§ Directions:
Scan the entries for the word "zpos" and return every line that has it.

§ Collected data entries:
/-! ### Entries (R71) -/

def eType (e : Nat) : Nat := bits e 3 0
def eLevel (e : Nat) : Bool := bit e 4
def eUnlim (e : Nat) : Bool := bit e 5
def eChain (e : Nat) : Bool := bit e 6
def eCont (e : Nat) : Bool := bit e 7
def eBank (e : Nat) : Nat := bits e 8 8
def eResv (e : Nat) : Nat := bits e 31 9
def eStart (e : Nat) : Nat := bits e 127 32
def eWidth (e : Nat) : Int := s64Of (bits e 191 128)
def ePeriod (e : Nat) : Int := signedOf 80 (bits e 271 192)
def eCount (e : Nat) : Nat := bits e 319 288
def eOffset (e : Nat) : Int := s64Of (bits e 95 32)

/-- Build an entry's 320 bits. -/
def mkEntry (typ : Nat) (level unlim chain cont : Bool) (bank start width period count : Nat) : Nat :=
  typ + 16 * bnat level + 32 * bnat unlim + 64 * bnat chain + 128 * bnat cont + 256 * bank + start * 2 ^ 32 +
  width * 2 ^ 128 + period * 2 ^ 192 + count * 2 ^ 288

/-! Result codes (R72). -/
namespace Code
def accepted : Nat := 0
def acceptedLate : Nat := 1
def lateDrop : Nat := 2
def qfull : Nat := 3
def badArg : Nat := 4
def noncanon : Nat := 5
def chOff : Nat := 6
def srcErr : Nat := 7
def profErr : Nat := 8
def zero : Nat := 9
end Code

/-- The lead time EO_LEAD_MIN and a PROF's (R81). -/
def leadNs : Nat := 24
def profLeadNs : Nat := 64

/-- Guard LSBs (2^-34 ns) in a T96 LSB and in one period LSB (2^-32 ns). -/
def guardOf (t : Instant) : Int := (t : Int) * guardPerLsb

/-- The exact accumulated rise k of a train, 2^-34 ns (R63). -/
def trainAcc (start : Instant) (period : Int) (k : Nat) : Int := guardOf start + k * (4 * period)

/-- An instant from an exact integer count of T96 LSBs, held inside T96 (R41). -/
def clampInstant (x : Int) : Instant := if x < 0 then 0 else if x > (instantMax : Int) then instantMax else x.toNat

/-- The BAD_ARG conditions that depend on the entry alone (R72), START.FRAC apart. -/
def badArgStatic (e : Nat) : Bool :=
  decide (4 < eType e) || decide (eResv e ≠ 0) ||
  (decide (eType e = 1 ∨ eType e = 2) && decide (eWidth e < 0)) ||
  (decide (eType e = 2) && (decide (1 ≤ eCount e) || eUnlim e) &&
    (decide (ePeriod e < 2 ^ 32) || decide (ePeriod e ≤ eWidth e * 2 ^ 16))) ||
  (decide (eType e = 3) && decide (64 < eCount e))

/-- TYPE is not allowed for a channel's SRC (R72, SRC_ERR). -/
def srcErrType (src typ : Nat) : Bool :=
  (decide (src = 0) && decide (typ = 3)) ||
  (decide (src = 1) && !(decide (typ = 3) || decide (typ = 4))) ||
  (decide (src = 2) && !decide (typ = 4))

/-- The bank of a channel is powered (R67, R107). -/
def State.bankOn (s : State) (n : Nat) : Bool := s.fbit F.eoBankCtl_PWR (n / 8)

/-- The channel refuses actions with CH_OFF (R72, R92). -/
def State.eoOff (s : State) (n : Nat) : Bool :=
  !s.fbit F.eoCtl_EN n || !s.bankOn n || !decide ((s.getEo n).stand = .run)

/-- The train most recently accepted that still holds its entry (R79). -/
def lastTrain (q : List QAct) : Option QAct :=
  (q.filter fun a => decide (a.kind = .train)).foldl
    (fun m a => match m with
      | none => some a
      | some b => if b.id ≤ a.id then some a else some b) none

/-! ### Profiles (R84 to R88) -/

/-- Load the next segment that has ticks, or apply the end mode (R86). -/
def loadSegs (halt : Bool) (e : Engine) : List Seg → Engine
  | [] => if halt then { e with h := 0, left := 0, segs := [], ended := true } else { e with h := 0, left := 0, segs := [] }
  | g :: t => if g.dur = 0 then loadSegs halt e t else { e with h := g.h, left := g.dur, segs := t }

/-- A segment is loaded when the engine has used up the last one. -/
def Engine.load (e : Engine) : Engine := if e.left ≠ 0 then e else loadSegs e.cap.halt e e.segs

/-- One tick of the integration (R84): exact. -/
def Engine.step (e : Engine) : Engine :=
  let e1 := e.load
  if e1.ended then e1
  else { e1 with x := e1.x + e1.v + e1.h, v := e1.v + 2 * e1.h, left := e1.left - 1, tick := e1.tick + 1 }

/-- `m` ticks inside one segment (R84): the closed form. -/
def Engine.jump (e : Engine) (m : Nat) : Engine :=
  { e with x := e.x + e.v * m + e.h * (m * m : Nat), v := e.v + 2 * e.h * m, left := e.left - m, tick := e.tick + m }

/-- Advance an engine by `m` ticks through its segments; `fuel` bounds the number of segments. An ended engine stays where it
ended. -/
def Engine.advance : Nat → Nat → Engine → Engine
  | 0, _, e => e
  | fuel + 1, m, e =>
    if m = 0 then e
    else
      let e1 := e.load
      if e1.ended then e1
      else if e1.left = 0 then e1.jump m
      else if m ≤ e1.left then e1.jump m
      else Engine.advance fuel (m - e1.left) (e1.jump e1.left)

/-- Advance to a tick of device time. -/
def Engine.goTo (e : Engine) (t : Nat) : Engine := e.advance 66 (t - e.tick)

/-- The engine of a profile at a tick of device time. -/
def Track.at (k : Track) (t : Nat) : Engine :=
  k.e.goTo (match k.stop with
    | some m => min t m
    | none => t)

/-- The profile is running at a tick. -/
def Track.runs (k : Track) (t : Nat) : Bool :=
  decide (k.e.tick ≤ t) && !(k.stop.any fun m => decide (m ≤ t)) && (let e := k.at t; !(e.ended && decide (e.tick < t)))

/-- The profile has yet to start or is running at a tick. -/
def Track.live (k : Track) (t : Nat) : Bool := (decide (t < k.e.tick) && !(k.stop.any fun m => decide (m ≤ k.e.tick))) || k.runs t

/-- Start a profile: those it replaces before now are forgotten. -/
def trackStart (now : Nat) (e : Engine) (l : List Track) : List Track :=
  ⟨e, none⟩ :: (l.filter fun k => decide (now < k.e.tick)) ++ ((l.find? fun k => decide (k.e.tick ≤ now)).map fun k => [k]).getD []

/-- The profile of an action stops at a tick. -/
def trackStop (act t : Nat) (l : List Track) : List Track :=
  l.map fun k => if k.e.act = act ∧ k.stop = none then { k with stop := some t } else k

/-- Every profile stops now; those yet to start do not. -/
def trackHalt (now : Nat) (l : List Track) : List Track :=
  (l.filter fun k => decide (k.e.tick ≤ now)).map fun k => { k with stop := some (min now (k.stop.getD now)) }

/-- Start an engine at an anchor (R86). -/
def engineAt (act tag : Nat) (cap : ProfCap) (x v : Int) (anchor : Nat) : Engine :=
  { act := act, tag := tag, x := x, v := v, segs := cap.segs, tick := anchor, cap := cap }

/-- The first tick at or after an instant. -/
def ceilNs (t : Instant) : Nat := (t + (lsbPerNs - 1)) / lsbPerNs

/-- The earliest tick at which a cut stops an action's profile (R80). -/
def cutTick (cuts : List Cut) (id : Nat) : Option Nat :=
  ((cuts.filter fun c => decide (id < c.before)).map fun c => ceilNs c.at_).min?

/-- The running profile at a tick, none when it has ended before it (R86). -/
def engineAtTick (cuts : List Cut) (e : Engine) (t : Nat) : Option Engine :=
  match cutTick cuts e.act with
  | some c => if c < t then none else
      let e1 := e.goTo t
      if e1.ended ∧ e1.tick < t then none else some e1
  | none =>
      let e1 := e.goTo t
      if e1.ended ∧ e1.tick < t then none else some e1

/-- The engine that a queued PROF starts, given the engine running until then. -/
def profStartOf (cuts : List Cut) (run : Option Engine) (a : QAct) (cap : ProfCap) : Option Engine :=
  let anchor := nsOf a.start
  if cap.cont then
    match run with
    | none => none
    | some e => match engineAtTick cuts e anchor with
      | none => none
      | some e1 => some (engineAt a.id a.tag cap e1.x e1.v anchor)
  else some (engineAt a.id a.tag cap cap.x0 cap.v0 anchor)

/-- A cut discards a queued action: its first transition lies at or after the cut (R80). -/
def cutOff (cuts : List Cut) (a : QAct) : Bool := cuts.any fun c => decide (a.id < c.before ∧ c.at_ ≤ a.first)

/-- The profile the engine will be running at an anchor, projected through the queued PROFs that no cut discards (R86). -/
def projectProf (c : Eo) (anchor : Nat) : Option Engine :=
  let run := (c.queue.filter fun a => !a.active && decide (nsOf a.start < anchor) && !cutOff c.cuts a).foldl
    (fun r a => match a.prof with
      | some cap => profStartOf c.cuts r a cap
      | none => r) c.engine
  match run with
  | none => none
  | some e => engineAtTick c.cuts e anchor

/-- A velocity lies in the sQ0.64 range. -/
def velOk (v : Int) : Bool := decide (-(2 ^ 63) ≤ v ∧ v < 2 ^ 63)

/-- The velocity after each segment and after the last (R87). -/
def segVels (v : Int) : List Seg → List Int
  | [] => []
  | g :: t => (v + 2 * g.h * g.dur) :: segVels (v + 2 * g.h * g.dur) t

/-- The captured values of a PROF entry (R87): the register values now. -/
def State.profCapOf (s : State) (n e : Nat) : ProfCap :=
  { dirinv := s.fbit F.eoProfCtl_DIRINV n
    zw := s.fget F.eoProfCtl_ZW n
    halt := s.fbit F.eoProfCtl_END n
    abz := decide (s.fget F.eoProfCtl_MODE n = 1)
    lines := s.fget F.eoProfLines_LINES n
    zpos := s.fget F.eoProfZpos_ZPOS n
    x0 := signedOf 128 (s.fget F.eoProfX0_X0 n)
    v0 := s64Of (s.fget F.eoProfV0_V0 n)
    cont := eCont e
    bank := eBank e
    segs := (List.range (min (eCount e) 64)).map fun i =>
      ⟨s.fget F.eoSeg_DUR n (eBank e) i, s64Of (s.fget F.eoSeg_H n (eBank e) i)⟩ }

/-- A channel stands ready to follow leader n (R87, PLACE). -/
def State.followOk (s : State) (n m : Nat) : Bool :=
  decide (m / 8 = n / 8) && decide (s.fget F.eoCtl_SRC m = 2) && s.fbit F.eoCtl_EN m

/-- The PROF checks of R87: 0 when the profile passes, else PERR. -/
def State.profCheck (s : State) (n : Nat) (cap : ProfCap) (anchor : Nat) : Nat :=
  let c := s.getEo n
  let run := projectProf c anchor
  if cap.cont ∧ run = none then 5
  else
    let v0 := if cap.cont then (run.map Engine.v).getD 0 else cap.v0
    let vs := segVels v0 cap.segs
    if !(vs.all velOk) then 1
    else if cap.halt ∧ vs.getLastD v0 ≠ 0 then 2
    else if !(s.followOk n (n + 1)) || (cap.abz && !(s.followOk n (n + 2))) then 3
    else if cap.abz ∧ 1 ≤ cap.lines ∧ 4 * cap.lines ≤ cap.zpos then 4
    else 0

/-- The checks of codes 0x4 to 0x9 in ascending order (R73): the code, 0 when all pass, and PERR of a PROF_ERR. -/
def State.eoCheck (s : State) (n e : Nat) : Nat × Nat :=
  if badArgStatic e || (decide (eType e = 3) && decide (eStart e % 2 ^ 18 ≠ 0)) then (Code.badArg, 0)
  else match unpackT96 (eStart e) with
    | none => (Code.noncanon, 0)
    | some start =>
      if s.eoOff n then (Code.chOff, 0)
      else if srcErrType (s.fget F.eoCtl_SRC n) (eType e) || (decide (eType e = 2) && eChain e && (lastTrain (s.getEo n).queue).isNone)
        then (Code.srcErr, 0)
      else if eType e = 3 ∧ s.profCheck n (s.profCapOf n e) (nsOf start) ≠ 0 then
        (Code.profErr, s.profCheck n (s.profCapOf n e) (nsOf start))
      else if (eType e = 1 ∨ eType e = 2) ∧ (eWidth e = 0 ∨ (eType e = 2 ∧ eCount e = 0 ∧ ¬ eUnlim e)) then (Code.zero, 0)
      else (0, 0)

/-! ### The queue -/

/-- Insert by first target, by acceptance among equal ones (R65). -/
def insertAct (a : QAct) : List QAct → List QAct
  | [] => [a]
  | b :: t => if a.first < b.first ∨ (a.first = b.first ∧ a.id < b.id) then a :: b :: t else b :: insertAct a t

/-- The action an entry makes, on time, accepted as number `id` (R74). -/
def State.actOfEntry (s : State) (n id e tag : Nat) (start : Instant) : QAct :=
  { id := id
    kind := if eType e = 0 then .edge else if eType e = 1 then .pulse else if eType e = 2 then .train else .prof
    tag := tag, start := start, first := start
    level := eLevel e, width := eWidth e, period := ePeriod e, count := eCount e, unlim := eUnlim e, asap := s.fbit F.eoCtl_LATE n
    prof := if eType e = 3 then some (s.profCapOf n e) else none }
--
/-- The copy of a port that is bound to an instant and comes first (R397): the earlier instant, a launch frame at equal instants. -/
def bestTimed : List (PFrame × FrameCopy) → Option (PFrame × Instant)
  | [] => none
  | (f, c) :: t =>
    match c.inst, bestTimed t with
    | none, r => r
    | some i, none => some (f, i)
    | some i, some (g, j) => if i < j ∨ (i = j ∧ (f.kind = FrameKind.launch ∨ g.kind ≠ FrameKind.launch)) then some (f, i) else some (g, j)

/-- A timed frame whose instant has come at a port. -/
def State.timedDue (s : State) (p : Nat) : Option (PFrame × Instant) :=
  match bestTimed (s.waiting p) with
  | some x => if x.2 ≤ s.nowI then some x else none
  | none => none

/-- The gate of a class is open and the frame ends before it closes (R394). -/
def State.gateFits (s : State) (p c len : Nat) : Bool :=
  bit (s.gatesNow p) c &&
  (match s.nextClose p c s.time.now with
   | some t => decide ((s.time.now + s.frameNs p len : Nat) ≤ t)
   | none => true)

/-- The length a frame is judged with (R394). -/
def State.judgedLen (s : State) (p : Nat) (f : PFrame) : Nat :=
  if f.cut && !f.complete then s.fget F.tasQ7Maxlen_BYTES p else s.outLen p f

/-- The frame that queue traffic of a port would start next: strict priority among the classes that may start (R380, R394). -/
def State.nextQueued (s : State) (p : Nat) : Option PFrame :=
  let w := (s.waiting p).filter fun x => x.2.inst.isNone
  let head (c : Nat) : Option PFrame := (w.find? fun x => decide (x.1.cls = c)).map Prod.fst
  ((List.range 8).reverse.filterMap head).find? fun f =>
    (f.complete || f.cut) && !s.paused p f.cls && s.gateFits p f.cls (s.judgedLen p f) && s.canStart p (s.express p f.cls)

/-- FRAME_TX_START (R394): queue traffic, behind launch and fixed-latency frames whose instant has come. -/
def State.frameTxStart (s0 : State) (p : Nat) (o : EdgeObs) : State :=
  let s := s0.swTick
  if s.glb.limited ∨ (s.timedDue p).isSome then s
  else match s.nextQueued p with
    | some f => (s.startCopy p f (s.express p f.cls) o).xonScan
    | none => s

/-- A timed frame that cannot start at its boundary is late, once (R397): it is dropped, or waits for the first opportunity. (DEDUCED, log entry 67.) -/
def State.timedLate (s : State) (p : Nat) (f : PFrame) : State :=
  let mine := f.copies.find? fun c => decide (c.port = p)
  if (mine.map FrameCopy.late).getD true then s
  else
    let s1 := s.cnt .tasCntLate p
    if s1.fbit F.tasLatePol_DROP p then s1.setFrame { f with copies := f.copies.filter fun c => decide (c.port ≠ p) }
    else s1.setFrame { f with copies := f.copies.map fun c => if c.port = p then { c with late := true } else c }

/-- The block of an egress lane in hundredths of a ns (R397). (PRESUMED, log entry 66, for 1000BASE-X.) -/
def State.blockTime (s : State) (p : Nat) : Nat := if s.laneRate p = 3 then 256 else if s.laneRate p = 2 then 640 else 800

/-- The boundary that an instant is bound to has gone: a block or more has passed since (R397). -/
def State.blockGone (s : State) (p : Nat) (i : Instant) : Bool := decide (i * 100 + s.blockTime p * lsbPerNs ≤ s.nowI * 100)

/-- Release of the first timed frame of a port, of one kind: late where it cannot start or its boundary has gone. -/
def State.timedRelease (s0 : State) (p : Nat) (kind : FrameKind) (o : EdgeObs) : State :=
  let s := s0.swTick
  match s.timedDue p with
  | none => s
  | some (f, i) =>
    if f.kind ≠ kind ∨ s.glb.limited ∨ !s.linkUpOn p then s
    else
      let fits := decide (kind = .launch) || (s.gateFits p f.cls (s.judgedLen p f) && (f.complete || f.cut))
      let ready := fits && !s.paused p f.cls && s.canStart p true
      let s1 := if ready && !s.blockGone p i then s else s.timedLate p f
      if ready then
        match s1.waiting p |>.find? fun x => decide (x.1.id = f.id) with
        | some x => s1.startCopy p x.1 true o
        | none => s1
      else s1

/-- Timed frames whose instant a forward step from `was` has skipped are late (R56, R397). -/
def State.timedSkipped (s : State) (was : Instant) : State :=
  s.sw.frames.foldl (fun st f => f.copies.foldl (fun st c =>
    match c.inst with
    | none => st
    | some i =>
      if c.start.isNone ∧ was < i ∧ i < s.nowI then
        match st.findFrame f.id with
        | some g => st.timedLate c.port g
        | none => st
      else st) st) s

§ Response to the exercise:
    zpos := s.fget F.eoProfZpos_ZPOS n
    else if cap.abz ∧ 1 ≤ cap.lines ∧ 4 * cap.lines ≤ cap.zpos then 4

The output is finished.